Structure and language

This poem is written in free verse, as there is no fixed metrical pattern, nor are there rhyming lines. The only noticeable rhymes within the poem come in the first stanza, in the middle of line 1 and at the end of line 3 (bay, say), and in the last stanza, in the middle of line 19 and at the end of line 20. In the first stanza, the word ‘say’ is followed by a colon to stop the reader and introduce the next thought. Again Baxter uses ‘bay’ in the middle of line 19, and then ‘away’ as the last word of the stanza. This has the effect of making the sounds of ‘bay’ and ‘say’, or ‘bay’ and ‘away’ resonate a little longer in the reader’s mind – perhaps an intentional emphasis of the poet.

The poem consists of six lines in the first two stanzas and then eight lines in the last stanza. Baxter uses colons to abruptly stop a thought and introduce a musing in lines 4 and 6; commas within a line also give the reader pause for thought, and perhaps to take in the imagery that Baxter presents (see lines 5, 11, 12, and 14). This shows a feature called caesura, and enjambment (the running of one line to the next) is frequently found with caesura.

Reading the poem as if someone was reminiscing about the past helps to understand how Baxter might have written this or spoken the poem aloud. It also makes it more obvious to see the transition in mood between the three stanzas – the first introduces the bay and the child’s memories, as well as hinting at a certain melancholy; the second stanza further describes the child’s memories; and the last stanza jolts the reader and poet back to the reality of the present time.
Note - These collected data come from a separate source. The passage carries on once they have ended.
-- ==== Sys2Proof/Laws/Ops.lean ====
section
/-! SUPPORT. What each shared operation can do, said once: reading a register, `raise`, and the accept micro-step
of each command. -/

namespace Sys2Proof.Machine

@[simp] theorem withReg_some {α : Type} (name : RegName) (x : α) (go : α → StepResult) :
    withReg name (some x) go = go x := rfl

/-- A read that goes on found a value. -/
theorem withReg_next {α : Type} {name : RegName} {v : Option α} {go : α → StepResult} {t : State}
    (h : withReg name v go = .next t) : ∃ x, v = some x ∧ go x = .next t := by
  cases v with
  | none => cases h
  | some x => exact ⟨x, rfl, h⟩

theorem raise_eq (e : ErrorName) (s : State) : raise e s = .next (refusedState e s) := rfl

theorem operandOk_iff (n : BitVec 8) : operandOk n = true ↔ n = 64#8 := by simp [operandOk]

/-- LOADKEY's three outcomes (R80). -/
theorem execLoadkey_eq (n : BitVec 8) (x : Word64) (s : State) :
    execLoadkey n x s =
      if n ≠ 64#8 then .next (refusedState .invalidKeyLength s)
      else if s.kvalid = true then .next (refusedState .keyLocked s) else .next (startKeySchedule x s) := by
  unfold execLoadkey
  by_cases h : n = 64#8 <;> simp [operandOk, h, raise_eq]

/-- The three outcomes of ENC and DEC (R80). -/
theorem acceptBlock_eq (dir : Dir) (n : BitVec 8) (x : Word64) (s : State) :
    acceptBlock dir n x s =
      if n ≠ 64#8 then .next (refusedState .lengthMismatch s)
      else if s.kvalid = false then .next (refusedState .keyNotReady s) else .next (startBlock dir x s) := by
  unfold acceptBlock
  by_cases h : n = 64#8 <;> simp [operandOk, h, raise_eq]

theorem execLoadkey_badLength {n : BitVec 8} (x : Word64) (s : State) (h : n ≠ 64) :
    execLoadkey n x s = .next (refusedState .invalidKeyLength s) := by
  rw [execLoadkey_eq, if_pos (show n ≠ 64#8 from h)]

theorem execLoadkey_locked (x : Word64) {s : State} (h : s.kvalid = true) :
    execLoadkey 64 x s = .next (refusedState .keyLocked s) := by
  rw [execLoadkey_eq, if_neg (by decide), if_pos h]

theorem execLoadkey_start (x : Word64) {s : State} (h : s.kvalid = false) :
    execLoadkey 64 x s = .next (startKeySchedule x s) := by
  rw [execLoadkey_eq, if_neg (by decide), if_neg (by simp [h])]

theorem acceptBlock_badLength (dir : Dir) {n : BitVec 8} (x : Word64) (s : State) (h : n ≠ 64) :
    acceptBlock dir n x s = .next (refusedState .lengthMismatch s) := by
  rw [acceptBlock_eq, if_pos (show n ≠ 64#8 from h)]

theorem acceptBlock_notReady (dir : Dir) (x : Word64) {s : State} (h : s.kvalid = false) :
    acceptBlock dir 64 x s = .next (refusedState .keyNotReady s) := by
  rw [acceptBlock_eq, if_neg (by decide), if_pos h]

theorem acceptBlock_start (dir : Dir) (x : Word64) {s : State} (h : s.kvalid = true) :
    acceptBlock dir 64 x s = .next (startBlock dir x s) := by
  rw [acceptBlock_eq, if_neg (by decide), if_neg (by simp [h])]

/-- What CLEAR leaves (R162). -/
def clearedState (s : State) : State :=
  { State.reset with resp := s.resp ++ [doneResponse], host := s.host }

theorem execClear_eq (s : State) : execClear s = .next (clearedState s) := rfl

theorem execNop_eq (s : State) : execNop s = .next { s with resp := s.resp ++ [doneResponse] } := rfl

/-- Everything the accept micro-step of a command can do (R80): answer, clear, refuse with one of the block's
errors, start a key schedule, or start a block. -/
theorem exec_cases {i : Instr} {s t : State} (h : exec i s = .next t) :
    (i.op = 0 ∧ t = { s with resp := s.resp ++ [doneResponse] }) ∨
    (i.op = 4 ∧ t = clearedState s) ∨
    (i.op ≠ 4 ∧ ∃ e : ErrorName, e.raisedByBlock = true ∧ t = refusedState e s) ∨
    (i.op = 1 ∧ i.dlen = 64 ∧ s.kvalid = false ∧ t = startKeySchedule i.data s) ∨
    (∃ dir, i.op = (if dir = .encrypt then 2 else 3) ∧ i.dlen = 64 ∧ s.kvalid = true ∧
      t = startBlock dir i.data s) := by
  cases i with
  | nop n x => cases h; exact .inl ⟨rfl, rfl⟩
  | clear n x => cases h; exact .inr (.inl ⟨rfl, rfl⟩)
  | reserved5 n x => cases h; exact .inr (.inr (.inl ⟨by simp [Instr.op], .illegalCommand, rfl, rfl⟩))
  | reserved6 n x => cases h; exact .inr (.inr (.inl ⟨by simp [Instr.op], .illegalCommand, rfl, rfl⟩))
  | reserved7 n x => cases h; exact .inr (.inr (.inl ⟨by simp [Instr.op], .illegalCommand, rfl, rfl⟩))
  | loadkey n x =>
    rw [exec, execLoadkey_eq] at h
    split at h
    · cases h; exact .inr (.inr (.inl ⟨by simp [Instr.op], .invalidKeyLength, rfl, rfl⟩))
    · split at h
      · cases h; exact .inr (.inr (.inl ⟨by simp [Instr.op], .keyLocked, rfl, rfl⟩))
      · cases h
        exact .inr (.inr (.inr (.inl ⟨rfl, by simpa [Instr.dlen] using ‹¬n ≠ 64#8›, by simpa using ‹¬s.kvalid = true›, rfl⟩)))
  | enc n x =>
    rw [exec, execEnc, acceptBlock_eq] at h
    split at h
    · cases h; exact .inr (.inr (.inl ⟨by simp [Instr.op], .lengthMismatch, rfl, rfl⟩))
    · split at h
      · cases h; exact .inr (.inr (.inl ⟨by simp [Instr.op], .keyNotReady, rfl, rfl⟩))
      · cases h
        exact .inr (.inr (.inr (.inr ⟨.encrypt, rfl, by simpa [Instr.dlen] using ‹¬n ≠ 64#8›, by simpa using ‹¬s.kvalid = false›, rfl⟩)))
  | dec n x =>
    rw [exec, execDec, acceptBlock_eq] at h
    split at h
    · cases h; exact .inr (.inr (.inl ⟨by simp [Instr.op], .lengthMismatch, rfl, rfl⟩))
    · split at h
      · cases h; exact .inr (.inr (.inl ⟨by simp [Instr.op], .keyNotReady, rfl, rfl⟩))
      · cases h
        exact .inr (.inr (.inr (.inr ⟨.decrypt, rfl, by simpa [Instr.dlen] using ‹¬n ≠ 64#8›, by simpa using ‹¬s.kvalid = false›, rfl⟩)))

/-- The accept micro-step always has a next state (R211 c). -/
theorem exec_next (i : Instr) (s : State) : ∃ t, exec i s = .next t := by
  cases i with
  | nop n x => exact ⟨_, rfl⟩
  | clear n x => exact ⟨_, rfl⟩
  | reserved5 n x => exact ⟨_, rfl⟩
  | reserved6 n x => exact ⟨_, rfl⟩
  | reserved7 n x => exact ⟨_, rfl⟩
  | loadkey n x => rw [exec, execLoadkey_eq]; split; · exact ⟨_, rfl⟩
                   split <;> exact ⟨_, rfl⟩
  | enc n x => rw [exec, execEnc, acceptBlock_eq]; split; · exact ⟨_, rfl⟩
               split <;> exact ⟨_, rfl⟩
  | dec n x => rw [exec, execDec, acceptBlock_eq]; split; · exact ⟨_, rfl⟩
               split <;> exact ⟨_, rfl⟩

end Sys2Proof.Machine
end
For effect, Baxter uses alliteration ‘cliffs with carved names’ (l.7), ‘boats from the banks’ (l.9), ‘carved cliffs’ (l.11), ‘thousand times’ (l.13), ‘stand like stone’ (l.20) – all examples can be used to emphasise the images, such as the harsh ‘c’ sound of cut cliffs with carved names, or to emphasise the words such as ‘thousand times’ (hyperbole - an exaggeration).

Baxter’s only simile in the poem, ‘stand like stone’ (l.20) can be felt from either the child’s or grown man’s perspective. More important to Baxter than personification, or other abstract forms of figurative language, it appears important to the poet to make this childhood place vivid and true to the reader (as it might have been to him). So, each stanza is peppered with descriptive terms, such as:

‘a lake of rushes where we bathed’ (l.1-2)

‘changed in the bamboos’ (l.2)

‘the alley overgrown’ (l.5)

‘cliffs with carved names’ (l.7)

‘beside the Maori ovens’ (l.8)

‘banks of the pumice creek’ (l.9)

and so on

Tone

To define this poem, it could be argued that it is a lyrical elegy. That is, it is a songlike poem that expresses the thoughts and feelings of the poet, and is elegiac as Baxter mourns something lost (his childhood perspective, simpler pleasures, wasted time?).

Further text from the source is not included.